_Material supplied_:
/-! ## The save (R337) -/

/-- A path as it is saved: its parked instruction will issue again. -/
def Path.saved (p : Path) : Path :=
  { p with park := .none, ptail := 0, faults := [], yielded := false, age := 0, held := .none }

/-- A parked ACCALLOC is named by %trappc, unless a handler runs, whose %trappc stays (R270; assumption 111). -/
def Warp.namesAlloc (w : Warp) (b : Block) : Warp :=
  let at_ (p : Path) : Bool := p.live && p.park == some .banks
  if w.hand.isSome then w
  else if at_ w.pri then { w with trappc := b.abs w.pri.pc }
  else if at_ w.alt then { w with trappc := b.abs w.alt.pc }
  else w

/-- A warp as it is saved. -/
def Warp.saved (w : Warp) : Warp := { w with pri := w.pri.saved, alt := w.alt.saved, wait := 0, sw := false, relSeq := 0 }

/-- The requests of a block in a core's copy queue, in acceptance order. -/
def Core.copiesOf (k : Core) (rix : Nat) : List CReq :=
  k.corder.filterMap (fun i => (k.copy.find? i).bind (fun q => if q.rix = rix then some q else none))

/-- The requests of a block in a core's marbling queue, with their slots, in acceptance order. -/
def Core.marblesOf (k : Core) (rix : Nat) : List (Nat × MReq) :=
  k.mar.order.filterMap (fun i => (k.mar.slots.find? i).bind (fun q => if q.rix = rix then some (i, q) else none))

/-- What is kept of a block beside its context area: what the area has no field for (assumption 75). -/
def Core.save (k : Core) (rix : Nat) (b : Block) : Saved :=
  let kick := match k.kickBy with | some p => if p.1 = rix then some p.2 else none | none => none
  { rix
    block := { b with folios := [], loading := [], scratch := [], claims := [], halt := 0
                      pre := b.pre || b.halt == 1, evict := b.evict || b.halt == 2 }
    warps := (k.blockWarps rix).map (fun w => (w.1, w.2.saved))
    strand := match k.strand with
      | some t => (match k.warps.find? t.warp with | some w => if w.rix = rix then some t else none | none => none)
      | none => none
    held := b.banks.map (·.1), copies := k.copiesOf rix, marbles := (k.marblesOf rix).map (·.2)
    clasp := k.clasp.filter (fun x => x.rix = rix)
    kickWarp := kick
    domain := if k.member = some (b.grid, b.bno) then some k.domain else none }

/-- Take a block's waiting requests out of the engines' queues, with what they have asked of the walkers; its marbling target
buffer goes with them. -/
def Core.dropRequests (k : Core) (rix : Nat) : Core :=
  let gone := k.copy.filter (fun q => q.2.rix = rix)
  let mg := k.mar.slots.filter (fun q => q.2.rix = rix)
  { k with
    copy := k.copy.filter (fun q => q.2.rix ≠ rix), corder := k.corder.filter (fun i => !gone.any (fun q => q.1 == i))
    walks := k.walks.map (fun w => { w with who := w.who.filter (fun a => !gone.any (fun q => a == askCopy q.1)) })
    mar := { k.mar with
      slots := k.mar.slots.filter (fun q => q.2.rix ≠ rix), order := k.mar.order.filter (fun i => !mg.any (fun q => q.1 == i)) } }

/-- Context areas are written and read under the block's PASID as the scheduler's other accesses are (R347): what the pages
allow, with a cause when they do not. -/
def State.ctxPlan (s : State) (b : Block) (write : Bool) : Plan := s.schedPlan b.pasid b.ctxAt b.lr.ctxSize write

/-- The bytes of a block's context area: its header and the sections of R338, KIND 1 and CAUSE 5 as R420 gives them. -/
def State.contextBytes (s : State) (c rix : Nat) (b : Block) (v : Saved) : List Byte :=
  let k := s.core c
  let first := match k.strand with | some t => t.frozen | none => (0, 0)
  s.contextHeader c b b.halt ++ s.context c rix b v.copies (k.marblesOf rix) v.clasp first 1 5

/-- A saved block leaves its core for the waiting list; an eviction by the matrix engine posts its endpaper event. The
hashes of its warps leave with it (R428; assumption 139). -/
def State.leaveSaved (s : State) (c rix : Nat) (b : Block) (v : Saved) : State :=
  let s := if b.halt = 2 then s.endpaper (quireOf c) 4 c rix 0 b.bno else s
  ((s.modCore c (fun k => k.dropRequests rix)).dropBlock c rix).enterWait c ⟨b.grid, b.bno, b.prio, some v⟩

/-- The context area is written, and the block leaves the core for its waiting list; a fault ends it (R337). -/
def State.saveBlock (s : State) (c rix : Nat) (b : Block) : State :=
  match s.ctxPlan b true with
  | .miss p => s.schedAsk b.pasid true p
  | .fault cause r a =>
    (((s.modBlock c rix (fun b => { b with halt := 0 })).killBlock c rix cause.toNat 0 b.lr.code).noteFault c b.pasid
      cause.toNat r a).schedDone
  | .ok ps =>
    let s := s.modCore c (fun k => { k with
      warps := k.warps.map (fun w => (w.1, if w.2.rix = rix then w.2.namesAlloc b else w.2)) })
    let v := (s.core c).save rix b
    (s.writePieces ps (s.contextBytes c rix b v)).schedDone.leaveSaved c rix b v

/-! ## The restoration (R337 to R341) -/

/-- Part of a list. -/
def cut (b : List Byte) (o n : Nat) : List Byte := (b.drop o).take n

_Work required_: The range runs from the line with "its marbling target" up to and including the line with "let k := s.core c" in the listing above; please write out exactly those lines and nothing more.

_Response box_:
/-- Take a block's waiting requests out of the engines' queues, with what they have asked of the walkers; its marbling target
buffer goes with them. -/
def Core.dropRequests (k : Core) (rix : Nat) : Core :=
  let gone := k.copy.filter (fun q => q.2.rix = rix)
  let mg := k.mar.slots.filter (fun q => q.2.rix = rix)
  { k with
    copy := k.copy.filter (fun q => q.2.rix ≠ rix), corder := k.corder.filter (fun i => !gone.any (fun q => q.1 == i))
    walks := k.walks.map (fun w => { w with who := w.who.filter (fun a => !gone.any (fun q => a == askCopy q.1)) })
    mar := { k.mar with
      slots := k.mar.slots.filter (fun q => q.2.rix ≠ rix), order := k.mar.order.filter (fun i => !mg.any (fun q => q.1 == i)) } }

/-- Context areas are written and read under the block's PASID as the scheduler's other accesses are (R347): what the pages
allow, with a cause when they do not. -/
def State.ctxPlan (s : State) (b : Block) (write : Bool) : Plan := s.schedPlan b.pasid b.ctxAt b.lr.ctxSize write

/-- The bytes of a block's context area: its header and the sections of R338, KIND 1 and CAUSE 5 as R420 gives them. -/
def State.contextBytes (s : State) (c rix : Nat) (b : Block) (v : Saved) : List Byte :=
  let k := s.core c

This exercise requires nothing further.